Warming mug of cacao in hand, I settle into my seat and mark the moment by lighting a candle. ‘Passenger’, it’s called. I half expect to read about notes of surrender and resilience, but when I glance at the label, I spot spices and rosewood. I can almost feel the scent, wild and warm, wrap itself around me. The soft glow gives my writing space a sense of realness. Of readiness. I think to myself, yes, I am a writer — as if the ritual might help me believe it.
There is a desire, I notice, to say “yes” to writing today. To revisit stories once buried for a future day, or maybe even forever.
I want to unearth them, travel with them, adventure with them. As someone who breathes in every moment. The good times. The bad times. Especially the bad times. Because I never experienced true awe until I experienced true pain.
Loss and grief brought about in me a new kind of awareness. In myself. In nature. How the body of a tree looks and feels up close. How the scent of a bloom can carry on the wind. How seeing a tiny human lying in the palm of my hand could fill me, all at once, with fierce love and fragile longing.
On a recent walk, somewhat distracted by the drizzle, the hood of my waxy raincoat sticking to my head, I noticed the air was thick with the fragrance of roses. The garden ahead had been full of butter-yellow petals, soft like the paper of old letters, tales told and untold. Honeyed lemon, Turkish delights. If nostalgia had an aroma, this would be it.
I don’t know if you believe in magic, but yellow roses have always felt like they belong to my family. After losing my first son nine years ago, I chose a yellow shrub rose — something just for me. And it’s in moments like this, when passing something so full of life, I remember what it's like to live in colour.
Yes, maybe I'm weathered by experience, but also softened, because there’s something about grief that rearranges your senses. The world turns monochrome. But eventually, if you allow yourself, you begin to see in pigments again. Different. Heightened. Saturated. Small things stop you in your tracks. Even a rose, rain-tipped and half-wilted, that smells exactly like hope.

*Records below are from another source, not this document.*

/-- Settles O49: RD.FB by its index, CRC.RD and RD.ST by their word; no other command responds, nor an illegal word. -/
theorem responsesOfCommands : Obligations.ResponsesOfCommands := by
  refine ⟨fun i s t h => ?_, fun s t cw rest hs hl h => ?_⟩
  · obtain rfl := eq_execState h
    cases i with
    | crcRd => exact congrArg (s.rsps ++ [·]) (BitVec.setWidth_eq_append (by decide))
    | rdFb b =>
      by_cases hb : b.toNat ≤ 40
      · simp [execState, readFb_of_le hb, hb, byteResponse, BitVec.setWidth_eq_append]
      · simp [execState, readFb_of_gt (Nat.lt_of_not_le hb), hb]
    | rdSt => rfl
    | crcInit | crcByte | ldVx | ldVy | ldWz | enc | send | clrSt => simp [execState]
  · rw [step_illegal hs hl] at h
    cases h
    rfl

end Sys2Proof.Machine
end

section
/-! PROOFS. The CRC's pure functions (`41_crc16.md` R60 to R63, R70): the bits of a step, its linearity over xor, and what
follows from them. -/

namespace Sys2Proof.Machine

/-! ### The bit step -/

/-- Each bit comes from its upper neighbour; the bits of the polynomial are inverted when bit 0 goes out as 1. -/
theorem getLsbD_crcBit (a : Crc) (k : Nat) :
    (crcBit a).getLsbD k = (a.getLsbD (k + 1) ^^ (a.getLsbD 0 && Config.CRC_POLY.getLsbD k)) := by
  unfold crcBit
  cases a.getLsbD 0 <;> simp [Nat.add_comm]

/-- The polynomial 0xA001 has bits 15, 13 and 0. -/
theorem getLsbD_crcPoly : ∀ k < 16, Config.CRC_POLY.getLsbD k = (k == 15 || k == 13 || k == 0) := by decide

/-- Settles O8: the definition, and its bits with the polynomial's three written out. -/
theorem crcBitStep : Obligations.CrcBitStep :=
  fun a => ⟨rfl, fun k hk => by rw [getLsbD_crcBit, getLsbD_crcPoly k hk]⟩

/-- Settles O9: bit `k` of the mask is bit `k` of the polynomial and bit 0 of `a`. -/
theorem crcBitStepMaskForm : Obligations.CrcBitStepMaskForm := by
  intro a
  apply BitVec.eq_of_getLsbD_eq
  intro k hk
  rw [getLsbD_crcBit, BitVec.getLsbD_xor, BitVec.getLsbD_and, BitVec.getLsbD_replicate]
  simp [Config.CRC_POLY, hk, Nat.mod_one, Nat.add_comm, Bool.and_comm]

theorem crcBit_of_even {a : Crc} (h : a.getLsbD 0 = false) : crcBit a = a >>> 1 :=
  if_neg (Bool.eq_false_iff.mp h)

theorem crcBit_xor (a a' : Crc) : crcBit (a ^^^ a') = crcBit a ^^^ crcBit a' := by
  apply BitVec.eq_of_getLsbD_eq
  intro k _
  simp only [getLsbD_crcBit, BitVec.getLsbD_xor, Bool.and_xor_distrib_right, Bool.xor_assoc, Bool.xor_left_comm]

theorem getLsbD_crcBit_top (a : Crc) : (crcBit a).getLsbD 15 = a.getLsbD 0 := by
  rw [getLsbD_crcBit, getLsbD_crcPoly 15 (by decide), BitVec.getLsbD_of_ge a 16 (by decide)]
  simp

/-- Bit 15 of the result tells bit 0 of the operand, and with it every other bit tells its upper neighbour. -/
theorem crcBit_injective : Function.Injective crcBit := by
  intro a a' h
  have hzero : a.getLsbD 0 = a'.getLsbD 0 := by rw [← getLsbD_crcBit_top, h, getLsbD_crcBit_top]
  have hnext (k : Nat) : a.getLsbD (k + 1) = a'.getLsbD (k + 1) := by
    have hbit : (crcBit a).getLsbD k = (crcBit a').getLsbD k := by rw [h]
    rwa [getLsbD_crcBit, getLsbD_crcBit, hzero, Bool.xor_left_inj] at hbit
  apply BitVec.eq_of_getLsbD_eq
  intro k _
  cases k with
  | zero => exact hzero
  | succ k => exact hnext k

theorem crcBit_bijective : Function.Bijective crcBit := Finite.injective_iff_bijective.mp crcBit_injective

/-! ### Bit steps in a row -/

theorem crcBit_iterate_xor (n : Nat) (a a' : Crc) : crcBit^[n] (a ^^^ a') = crcBit^[n] a ^^^ crcBit^[n] a' := by
  induction n generalizing a a' with
  | zero => rfl
  | succ n ih => simp only [Function.iterate_succ_apply, crcBit_xor, ih]

/-- As long as the bits going out are 0, the steps only shift. -/
theorem crcBit_iterate_eq_shift (n : Nat) {a : Crc} (h : ∀ k < n, a.getLsbD k = false) : crcBit^[n] a = a >>> n := by
  induction n generalizing a with
  | zero => exact (BitVec.ushiftRight_zero a).symm
  | succ n ih =>
    have hshift : ∀ k < n, (a >>> 1).getLsbD k = false := fun k hk => by
      rw [BitVec.getLsbD_ushiftRight]; exact h (1 + k) (by omega)
    rw [Function.iterate_succ_apply, crcBit_of_even (h 0 (by omega)), ih hshift, Nat.add_comm n 1, BitVec.shiftRight_add]

/-- Of eight steps the high byte is only shifted; the low byte alone decides what is xored in. -/
theorem crcBit_iterate_eight (c : Crc) : crcBit^[8] c = (c >>> 8) ^^^ crcBit^[8] (c &&& 0x00FF#16) := by
  have hmask : ∀ k < 8, (0x00FF#16).getLsbD k = true := by decide
  have hlow : ∀ k < 8, (c ^^^ (c &&& 0x00FF#16)).getLsbD k = false := fun k hk => by simp [hmask k hk]
  have hshift : (c ^^^ (c &&& 0x00FF#16)) >>> 8 = c >>> 8 := by
    simp [BitVec.ushiftRight_xor_distrib, BitVec.ushiftRight_and_distrib]
  calc crcBit^[8] c = crcBit^[8] ((c ^^^ (c &&& 0x00FF#16)) ^^^ (c &&& 0x00FF#16)) := by rw [xor_cancel_right]
    _ = (c >>> 8) ^^^ crcBit^[8] (c &&& 0x00FF#16) := by
        rw [crcBit_iterate_xor, crcBit_iterate_eq_shift 8 hlow, hshift]

/-! ### The byte step -/

theorem crcOperand_xor (b b' : Byte) : crcOperand (b ^^^ b') = crcOperand b ^^^ crcOperand b' := BitVec.setWidth_xor

theorem crcOperand_injective : Function.Injective crcOperand :=
  Function.LeftInverse.injective (g := BitVec.setWidth 8) fun b => by simp [crcOperand]

/-- A byte xored in leaves the high byte alone. -/
theorem xor_crcOperand_shift (a : Crc) (b : Byte) : (a ^^^ crcOperand b) >>> 8 = a >>> 8 := by
  apply BitVec.eq_of_getLsbD_eq
  intro k _
  simp [crcOperand]

theorem xor_crcOperand_eq_append (a : Crc) (b : Byte) :
    a ^^^ crcOperand b = a.extractLsb' 8 8 ++ (a.extractLsb' 0 8 ^^^ b) :=
  have hbytes : a.extractLsb' 8 8 ++ a.extractLsb' 0 8 = a := BitVec.extractLsb'_append_extractLsb' (w := 8) (len := 8)
  calc a ^^^ crcOperand b = (a.extractLsb' 8 8 ++ a.extractLsb' 0 8) ^^^ (0#8 ++ b) :=
        congrArg₂ _ hbytes.symm (BitVec.setWidth_eq_append (by decide))
    _ = a.extractLsb' 8 8 ++ (a.extractLsb' 0 8 ^^^ b) := by rw [BitVec.xor_append, BitVec.xor_zero]

/-- Settles O10: xoring the zero-extended byte is xoring the low byte. -/
theorem crcByteStep : Obligations.CrcByteStep :=
  fun a b => congrArg crcBit^[8] (xor_crcOperand_eq_append a b)

theorem crcByte_xor (a a' : Crc) (b b' : Byte) : crcByte (a ^^^ a') (b ^^^ b') = crcByte a b ^^^ crcByte a' b' :=
  calc crcByte (a ^^^ a') (b ^^^ b') = crcBit^[8] ((a ^^^ crcOperand b) ^^^ (a' ^^^ crcOperand b')) := by
        rw [crcByte, crcOperand_xor]; ac_rfl
    _ = crcByte a b ^^^ crcByte a' b' := crcBit_iterate_xor 8 _ _

@[simp] theorem crcByte_zero (a : Crc) : crcByte a 0x00#8 = crcBit^[8] a :=
  congrArg crcBit^[8] BitVec.xor_zero

/-- Settles O13: a step's bits are xors of its operand's bits, so xor passes through one step and through eight. -/
theorem crcStepsLinear : Obligations.CrcStepsLinear :=
  ⟨crcBit_xor, crcByte_xor, fun _ _ => (crcByte_zero _).symm⟩

/-- Settles O15: the byte step is a xor, which undoes itself, and then eight bijective steps. -/
theorem crcStepsBijective : Obligations.CrcStepsBijective := by
  have hsteps : Function.Bijective crcBit^[8] := crcBit_bijective.iterate 8
  refine ⟨crcBit_bijective, fun b => ?_, fun a b b' h => ?_⟩
  · have hxor : Function.Involutive fun a : Crc => a ^^^ crcOperand b := fun _ => xor_cancel_right _ _
    exact hsteps.comp hxor.bijective
  · exact crcOperand_injective ((BitVec.xor_right_inj a).mp (hsteps.injective h))

/-- Settles O16: the table is indexed by the low byte, and the byte xored in leaves the high byte alone. -/
theorem crcTableForm : Obligations.CrcTableForm := by
  intro a b
  rw [crcByte, crcBit_iterate_eight, xor_crcOperand_shift]
  rfl

/-! ### Sequences -/

/-- Settles O11: a left fold over the empty list, and over a list with one more byte. -/
theorem crcOfSequence : Obligations.CrcOfSequence :=
  ⟨rfl, fun bs b => List.foldl_concat crcByte Config.CRC_INIT b bs⟩

/-- Settles O12: the running values are those of R63 item 2. -/
theorem crcTestVector : Obligations.CrcTestVector := by
  unfold Obligations.CrcTestVector
  decide +kernel

/-- Feeding the accumulator its own low byte leaves its high byte. -/
theorem crcByte_lowByte (a : Crc) : crcByte a (a.extractLsb' 0 8) = a >>> 8 := by
  have hlow : ∀ k < 8, (a ^^^ crcOperand (a.extractLsb' 0 8)).getLsbD k = false := fun k hk => by
    simp [crcOperand, hk, show k < 16 by omega]
  rw [crcByte, crcBit_iterate_eq_shift 8 hlow, xor_crcOperand_shift]

/-- Feeding an accumulator that is one byte that same byte leaves 0. -/
theorem crcByte_crcOperand (b : Byte) : crcByte (crcOperand b) b = 0x0000#16 := by
  rw [crcByte, BitVec.xor_self]
  exact Function.iterate_fixed (rfl : crcBit 0x0000#16 = 0x0000#16) 8

theorem shift_eq_crcOperand (a : Crc) : a >>> 8 = crcOperand (a.extractLsb' 8 8) :=
  (BitVec.ushiftRight_eq_extractLsb'_of_lt (by decide)).trans (BitVec.setWidth_eq_append (by decide)).symm

/-- Feeding the accumulator its own two bytes, low byte first, leaves 0. -/
theorem crcByte_ownBytes (a : Crc) : crcByte (crcByte a (a.extractLsb' 0 8)) (a.extractLsb' 8 8) = 0x0000#16 := by
  rw [crcByte_lowByte, shift_eq_crcOperand, crcByte_crcOperand]

theorem crc16_append_own (bs : List Byte) : crc16 (bs ++ leBytes 2 (crc16 bs)) = 0x0000#16 := by
  rw [crc16, List.foldl_append]
  exact crcByte_ownBytes (crc16 bs)

/-- Settles O14: bytes 2 to 39 of a frame are its payload and the two bytes of the payload's CRC. -/
theorem crcResidueIsZero : Obligations.CrcResidueIsZero :=
  ⟨crc16_append_own, fun x y z => crc16_append_own (payload x y z)⟩

end Sys2Proof.Machine
end

section
/-! PROOFS. The CRC commands (`41_crc16.md` R64 to R67): their words, their effects, and a call of the document's function. -/

namespace Sys2Proof.Machine

open Sys2Proof.Laws (decode_error_iff byte_injective)
open Sys2Proof.Laws.EncodesLegal (opField_append immField_append)

/-- `op ++ imm` as the sum R66 writes: `imm` added to the word whose operand field is zero. -/
theorem add_setWidth_eq_append (o : Byte) (w : Word) : (o ++ 0#32 : CmdWord) + w.setWidth 40 = o ++ w := by
  have hword : (w.setWidth 40 : CmdWord) = 0#8 ++ w := BitVec.setWidth_eq_append (by decide)
  rw [hword, BitVec.add_eq_or_of_and_eq_zero, BitVec.or_append, BitVec.or_zero, BitVec.zero_or]
  rw [BitVec.and_append, BitVec.and_zero, BitVec.zero_and, BitVec.zero_append_zero]

theorem encode_crcByte (b : Byte) : encode (.crcByte b) = 0x0200000000#40 + b.setWidth 40 :=
  calc encode (.crcByte b) = (0x02#8 ++ 0#32) + (b.setWidth 32).setWidth 40 := (add_setWidth_eq_append 0x02#8 _).symm
    _ = 0x0200000000#40 + b.setWidth 40 := by rw [BitVec.setWidth_setWidth (by decide)]; rfl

In writing today, I’m reminded that creativity doesn’t always need a wide window. I can show up in the cracks. Between the tug of socks onto tiny feet, the lick of a thumb and the gentle pressing down of hair, the packing of snacks for a trip with their daddy while I tend to myself.
Even in the noise, even in the fragments, this tiny act of choosing myself signals a pivot.
Of course, it doesn’t last long. My youngest son is soon clambering on top of me before the writing circle has ended. Pressing into me, he pleads, “Mama, done.” And my words are cast back into the margins again.
Cacao, cold. Glow, gone.
But as I return to the words during nap time, stroking the blonde curls of my boy, scrolling through the piece on my phone, I read what I’ve written in that seized hour and realise: this is what it means to create around the edges as mothers so often do. It feels raw, real. And I remind myself that what I’m writing isn’t asking to be a triumph, just a truth.







beautifully written. i never managed to write as a young mother.. paint yes but writing seemed so difficult back then. i would love to read more.
Thanks for sharing this beautiful piece. Your style and sentences flow perfectly.